Kendal told me that the moments from her teaching that stand out to her were “anytime they tell me, for example, that they scanned their first echocardiogram all by themselves – something that they couldn’t do before.  Or telling me about an interesting case that they got to see.  Moments where they feel proud of themselves for accomplishing something and want to share that with me. That makes me feel privileged and honoured, to be somebody on their list that they want to share that moment with.”
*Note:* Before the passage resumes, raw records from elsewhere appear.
theorem restock_keeps {u : State} {whole : Bool} (hn : s.node l a = some n)
    (hu : (n.bar.state ≠ .settling ∧ u = s ∧ whole = true) ∨ (n.bar.state = .settling ∧ (u, whole) = finaliseBar l a
      (s.modNode l a fun y => { y with bar := { y.bar with graceEnd := none } }))) :
    u.lines = s.lines ∧ u.settings = s.settings ∧ ∃ m, u.node l a = some m ∧
      m.bar.state = n.bar.state ∧ m.bar.opened = n.bar.opened := by
  rcases hu with ⟨hb, rfl, rfl⟩ | ⟨hb, hf⟩
  · exact ⟨rfl, rfl, n, hn, rfl, rfl⟩
  · have node : (s.modNode l a fun y => { y with bar := { y.bar with graceEnd := none } }).node l a =
        some { n with bar := { n.bar with graceEnd := none } } := by rw [State.node_modNode_self, hn]; rfl
    have same : u = (finaliseBar l a (s.modNode l a fun y => { y with bar := { y.bar with graceEnd := none } })).1 :=
      congrArg Prod.fst hf
    obtain ⟨m, last, charged⟩ := finaliseLines_chargedTo (room := n.entry.room.getD 0) n.bar.lines _ node
    refine ⟨by rw [same]; simp, by rw [same]; simp, m, ?_, by rw [charged.same], by rw [charged.same]⟩
    rw [same, finaliseBar_eq node]
    exact last

end

/-! ### The obligation -/

section
variable {s : State} {l : LineId} {a room sum : Nat} {n : Node} {p : Presentation} {r : CredRec} {x : Room}

theorem presentationRefused {d : Decision} (hroom : n.entry.room = some room) (hx : s.rooms.get room = some x)
    (hsum : sum = x.entry.tab + s.pendingTotal room) (hr : (s.line l).running = true)
    (hq : (s.line l).queue.length < 16) (hd : s.barRefusal n x room sum p = some d) :
    minibarPresents l a n p s = offer ⟨.refuse, some (l, a), if p.number = 0 then none else some p.number, some room,
        .decision d, .num p.age, .none⟩
      ((if d = .denyTabLimit then post .minibar (.tabLimit room sum) s else s).queued l
        (if d = .denyStale then [] else [⟨.denySignal, .decision, some a, 0⟩])) := by
  obtain ⟨refuses, presents⟩ := minibarPresents_refused (l := l) (a := a) hroom hx hsum hd
  have line : (if d = .denyTabLimit then post .minibar (.tabLimit room sum) s else s).line l = s.line l := by
    split
    · simp [State.line]
    · rfl
  rw [presents]
  exact refuseBar_eq refuses (by rw [line]; exact hr) (by rw [line]; exact hq) hroom
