-- ==== Sys2Proof/Machine/RegMap.lean ====
section
/-! DEFINITION. The register space of 19_register_map.md: the address of every register, the place of every field, and
for every register its reset value and access codes (R11). Names are BLOCK.REGISTER and FIELD of the manual. -/

namespace Sys2Proof

/-- One register, or one array of registers, of the space: offset in its block, the array's (stride, count) pairs from the
outermost, its reset value, the bits that are RW or RWS, the RW1C bits cleared one by one, the fields cleared
whole by writing any 1, the RWL bits, and whether it is the low word of a pair (1) or of the three-word values of MZ.CUM (2)
(R448, R449). -/
structure RegRow where
  off   : Nat
  dims  : List (Nat × Nat)
  reset : Nat
  rw    : Nat
  w1c   : Nat
  cnt   : List (Nat × Nat)
  rwl   : Nat
  pair  : Nat
deriving DecidableEq, Repr

/-! ### GLOBAL (01_time_base_and_architecture.md) -/

/-- `GLOBAL.UID` (R316). -/
def Reg.globalUid (i : Nat) : Nat := 0x0 + 0x4 * i
/-- `GLOBAL.LIFECYCLE` (R316). -/
def Reg.globalLifecycle : Nat := 0x10
/-- `LIFECYCLE.STATE` [2:0] (R316). -/
def Fld.globalLifecycleState : Fd := ⟨Reg.globalLifecycle, 0, 3⟩
/-- `LIFECYCLE.UID_BAD` [3:3] (R316). -/
def Fld.globalLifecycleUidBad : Fd := ⟨Reg.globalLifecycle, 3, 1⟩
/-- `LIFECYCLE.TESTMODE` [4:4] (R316). -/
def Fld.globalLifecycleTestmode : Fd := ⟨Reg.globalLifecycle, 4, 1⟩
/-- `GLOBAL.TICK_LO` (R30). -/
def Reg.globalTickLo : Nat := 0x100
/-- `GLOBAL.TICK_HI` (R30). -/
def Reg.globalTickHi : Nat := 0x104
/-- `GLOBAL.FURLONG_LO` (R30). -/
def Reg.globalFurlongLo : Nat := 0x108
/-- `GLOBAL.FURLONG_HI` (R30). -/
def Reg.globalFurlongHi : Nat := 0x10c
/-- `FURLONG_HI.VALUE` [23:0] (R30). -/
def Fld.globalFurlongHiValue : Fd := ⟨Reg.globalFurlongHi, 0, 24⟩
/-- `GLOBAL.TIME_STAT` (R30). -/
def Reg.globalTimeStat : Nat := 0x110
/-- `TIME_STAT.PHASE` [7:0] (R30). -/
def Fld.globalTimeStatPhase : Fd := ⟨Reg.globalTimeStat, 0, 8⟩
/-- `TIME_STAT.HEADLAND` [8:8] (R30). -/
def Fld.globalTimeStatHeadland : Fd := ⟨Reg.globalTimeStat, 8, 1⟩
/-- `GLOBAL.RES_CTL` (R31). -/
def Reg.globalResCtl : Nat := 0x200
/-- `RES_CTL.ENABLE` [0:0] (R31). -/
def Fld.globalResCtlEnable : Fd := ⟨Reg.globalResCtl, 0, 1⟩
/-- `RES_CTL.CLEAR` [1:1] (R31). -/
def Fld.globalResCtlClear : Fd := ⟨Reg.globalResCtl, 1, 1⟩
/-- `GLOBAL.RES_SEL` (R31). -/
def Reg.globalResSel : Nat := 0x204
/-- `RES_SEL.PORT` [5:0] (R31). -/
def Fld.globalResSelPort : Fd := ⟨Reg.globalResSel, 0, 6⟩
/-- `GLOBAL.RES_COUNT_LO` (R32). -/
def Reg.globalResCountLo : Nat := 0x208
/-- `GLOBAL.RES_COUNT_HI` (R32). -/
def Reg.globalResCountHi : Nat := 0x20c
/-- `GLOBAL.RES_MAX` (R32). -/
def Reg.globalResMax : Nat := 0x210
/-- `GLOBAL.RES_OVERRUN` (R32). -/
def Reg.globalResOverrun : Nat := 0x214
/-- `GLOBAL.RES_EIN_LO` (R32). -/
def Reg.globalResEinLo : Nat := 0x218
/-- `GLOBAL.RES_EIN_HI` (R32). -/
def Reg.globalResEinHi : Nat := 0x21c
/-- `GLOBAL.RES_IDEH_LO` (R32). -/
def Reg.globalResIdehLo : Nat := 0x220
/-- `GLOBAL.RES_IDEH_HI` (R32). -/
def Reg.globalResIdehHi : Nat := 0x224
/-- `GLOBAL.RES_HOME_LO` (R32). -/
def Reg.globalResHomeLo : Nat := 0x228
/-- `GLOBAL.RES_HOME_HI` (R32). -/
def Reg.globalResHomeHi : Nat := 0x22c
/-- `GLOBAL.RES_SNOOP_LO` (R32). -/
def Reg.globalResSnoopLo : Nat := 0x230
/-- `GLOBAL.RES_SNOOP_HI` (R32). -/
def Reg.globalResSnoopHi : Nat := 0x234
/-- `GLOBAL.RES_RETRY_LO` (R32). -/
def Reg.globalResRetryLo : Nat := 0x238
/-- `GLOBAL.RES_RETRY_HI` (R32). -/
def Reg.globalResRetryHi : Nat := 0x23c
/-- `GLOBAL.RES_QUEUE_LO` (R32). -/
def Reg.globalResQueueLo : Nat := 0x240
/-- `GLOBAL.RES_QUEUE_HI` (R32). -/
def Reg.globalResQueueHi : Nat := 0x244
/-- `GLOBAL.RES_CRED_LO` (R32). -/
def Reg.globalResCredLo : Nat := 0x248
/-- `GLOBAL.RES_CRED_HI` (R32). -/
def Reg.globalResCredHi : Nat := 0x24c
/-- `GLOBAL.RES_WORST_TICK_LO` (R32). -/
def Reg.globalResWorstTickLo : Nat := 0x250
/-- `GLOBAL.RES_WORST_TICK_HI` (R32). -/
def Reg.globalResWorstTickHi : Nat := 0x254
/-- `GLOBAL.RES_WORST_INFO` (R32). -/
def Reg.globalResWorstInfo : Nat := 0x258
/-- `RES_WORST_INFO.LP` [5:0] (R32). -/
def Fld.globalResWorstInfoLp : Fd := ⟨Reg.globalResWorstInfo, 0, 6⟩
/-- `RES_WORST_INFO.PLOT` [17:6] (R32). -/
def Fld.globalResWorstInfoPlot : Fd := ⟨Reg.globalResWorstInfo, 6, 12⟩

/-- The rows of block GLOBAL, part 0. -/
def RegRows.global0 : List RegRow :=
  [⟨0x0, [(0x4, 4)], 0x0, 0x0, 0x0, [], 0x0, 0⟩,
   ⟨0x10, [], 0x3, 0x0, 0x0, [], 0x0, 0⟩,
   ⟨0x100, [], 0x0, 0x0, 0x0, [], 0x0, 1⟩,
   ⟨0x104, [], 0x0, 0x0, 0x0, [], 0x0, 0⟩,
   ⟨0x108, [], 0x0, 0x0, 0x0, [], 0x0, 1⟩,
   ⟨0x10c, [], 0x0, 0x0, 0x0, [], 0x0, 0⟩,
   ⟨0x110, [], 0x0, 0x0, 0x0, [], 0x0, 0⟩,
   ⟨0x200, [], 0x1, 0x1, 0x0, [], 0x0, 0⟩,
   ⟨0x204, [], 0x0, 0x3f, 0x0, [], 0x0, 0⟩,
   ⟨0x208, [], 0x0, 0x0, 0x0, [], 0x0, 1⟩,
   ⟨0x20c, [], 0x0, 0x0, 0x0, [], 0x0, 0⟩,
   ⟨0x210, [], 0x0, 0x0, 0x0, [], 0x0, 0⟩,
   ⟨0x214, [], 0x0, 0x0, 0x0, [], 0x0, 0⟩,
   ⟨0x218, [], 0x0, 0x0, 0x0, [], 0x0, 1⟩,
   ⟨0x21c, [], 0x0, 0x0, 0x0, [], 0x0, 0⟩,
   ⟨0x220, [], 0x0, 0x0, 0x0, [], 0x0, 1⟩,
   ⟨0x224, [], 0x0, 0x0, 0x0, [], 0x0, 0⟩,
   ⟨0x228, [], 0x0, 0x0, 0x0, [], 0x0, 1⟩,
   ⟨0x22c, [], 0x0, 0x0, 0x0, [], 0x0, 0⟩,
   ⟨0x230, [], 0x0, 0x0, 0x0, [], 0x0, 1⟩]

/-- The rows of block GLOBAL, part 1. -/
def RegRows.global1 : List RegRow :=
  [⟨0x234, [], 0x0, 0x0, 0x0, [], 0x0, 0⟩,
   ⟨0x238, [], 0x0, 0x0, 0x0, [], 0x0, 1⟩,
   ⟨0x23c, [], 0x0, 0x0, 0x0, [], 0x0, 0⟩,
   ⟨0x240, [], 0x0, 0x0, 0x0, [], 0x0, 1⟩,
   ⟨0x244, [], 0x0, 0x0, 0x0, [], 0x0, 0⟩,
   ⟨0x248, [], 0x0, 0x0, 0x0, [], 0x0, 1⟩,
   ⟨0x24c, [], 0x0, 0x0, 0x0, [], 0x0, 0⟩,
   ⟨0x250, [], 0x0, 0x0, 0x0, [], 0x0, 1⟩,
   ⟨0x254, [], 0x0, 0x0, 0x0, [], 0x0, 0⟩,
   ⟨0x258, [], 0x0, 0x0, 0x0, [], 0x0, 0⟩]

/-- The rows of block GLOBAL. -/
def RegRows.global : List RegRow := RegRows.global0 ++ RegRows.global1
As our conversation drew to a close, I asked Kendal, based on her recent experience of being a brand-new faculty member at Camosun, what advice she would give new faculty members. As a new and term faculty, Kendal had to learn the admin side of Camosun on top of teaching for the first time, teaching in a new program where she was developing new content, learning to use D2L, etc. and she advises “be patient with yourself and don’t expect to get everything correct right out of the gate. Be willing to advocate for yourself because sometimes people assume that you know specific information or someone else has explained what you need to do your job. Be humble and understand that you’re learning. It can be frustrating, especially when you move from having a level of proficiency in your chosen field to something where you’re a novice again. Just give yourself grace so you can absorb all this knowledge that’s coming at you from so many different directions, in the same way your students are trying to absorb all that new information from you.”